↓↓↓
-- ==== Sys2Proof/Machine/Bits.lean ====
section
/-! DEFINITION. The bit-slice mask-and-shift unit (spec R90, R91, R93). -/

namespace Sys2Proof.Machine

/-- `mask(w) = 2^w - 1` at 16 bits (spec R10). -/
def mask (w : Nat) : Word := BitVec.ofNat 16 (2 ^ w - 1)

/-- `EXTRACT(x, OFF, W)` (spec R90). -/
def extractBits (x : Word) (off w : Nat) : Word := (x >>> off) &&& mask w

/-- `INSERT(x, OFF, W, r)` (spec R91): the raw value is cut to `w` bits before the shift. -/
def insertBits (x : Word) (off w : Nat) (r : Word) : Word :=
  (x &&& ~~~(mask w <<< off)) ||| ((r &&& mask w) <<< off)

/-- The field mask of a descriptor (spec R93). -/
def fmask (d : Descriptor) : Word := mask d.w <<< d.off

end Sys2Proof.Machine
end

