-- ==== Sys2Proof/Machine/Operands.lean ====
section
/-! DEFINITION. The operand forms: the descriptor a field index selects, by the shape a command needs (spec R73, R79), and
the slice of EXTRACT and INSERT (spec R74). The decoder has made the same checks; a meaning called on an instruction the
decoder never gives is refused for the decoder's reason (DEDUCED: log entry 20). -/

namespace Sys2Proof.Machine

/-- The LINEAR descriptor at `f` with its constants. -/
def State.linearField (s : State) (f : Byte) : Except DecodeError (Descriptor × LinearParams) :=
  match fieldAt s.cfg f with
  | .error e => .error e
  | .ok d =>
    match d.shape with
    | .linear p => .ok (d, p)
    | .enum _ => .error .shapeMismatch
    | .bool _ => .error .shapeMismatch

/-- The ENUM descriptor at `f` with its largest ordinal. -/
def State.enumField (s : State) (f : Byte) : Except DecodeError (Descriptor × Nat) :=
  match fieldAt s.cfg f with
  | .error e => .error e
  | .ok d =>
    match d.shape with
    | .linear _ => .error .shapeMismatch
    | .enum maxOrd => .ok (d, maxOrd)
    | .bool _ => .error .shapeMismatch

/-- The BOOL descriptor at `f` with its polarity. -/
def State.boolField (s : State) (f : Byte) : Except DecodeError (Descriptor × Bool) :=
  match fieldAt s.cfg f with
  | .error e => .error e
  | .ok d =>
    match d.shape with
    | .linear _ => .error .shapeMismatch
    | .enum _ => .error .shapeMismatch
    | .bool inverted => .ok (d, inverted)

/-- The slice lies inside a 16-bit value and has a bit (spec R74). -/
def sliceFits (off w : Nat) : Bool := decide (1 ≤ w) && decide (off + w ≤ 16)

end Sys2Proof.Machine
end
↑↑↑
Go through the entries above and report every line in which the word "DecodeError" appears.

» ANSWER BELOW:
def State.linearField (s : State) (f : Byte) : Except DecodeError (Descriptor × LinearParams) :=
def State.enumField (s : State) (f : Byte) : Except DecodeError (Descriptor × Nat) :=
def State.boolField (s : State) (f : Byte) : Except DecodeError (Descriptor × Bool) :=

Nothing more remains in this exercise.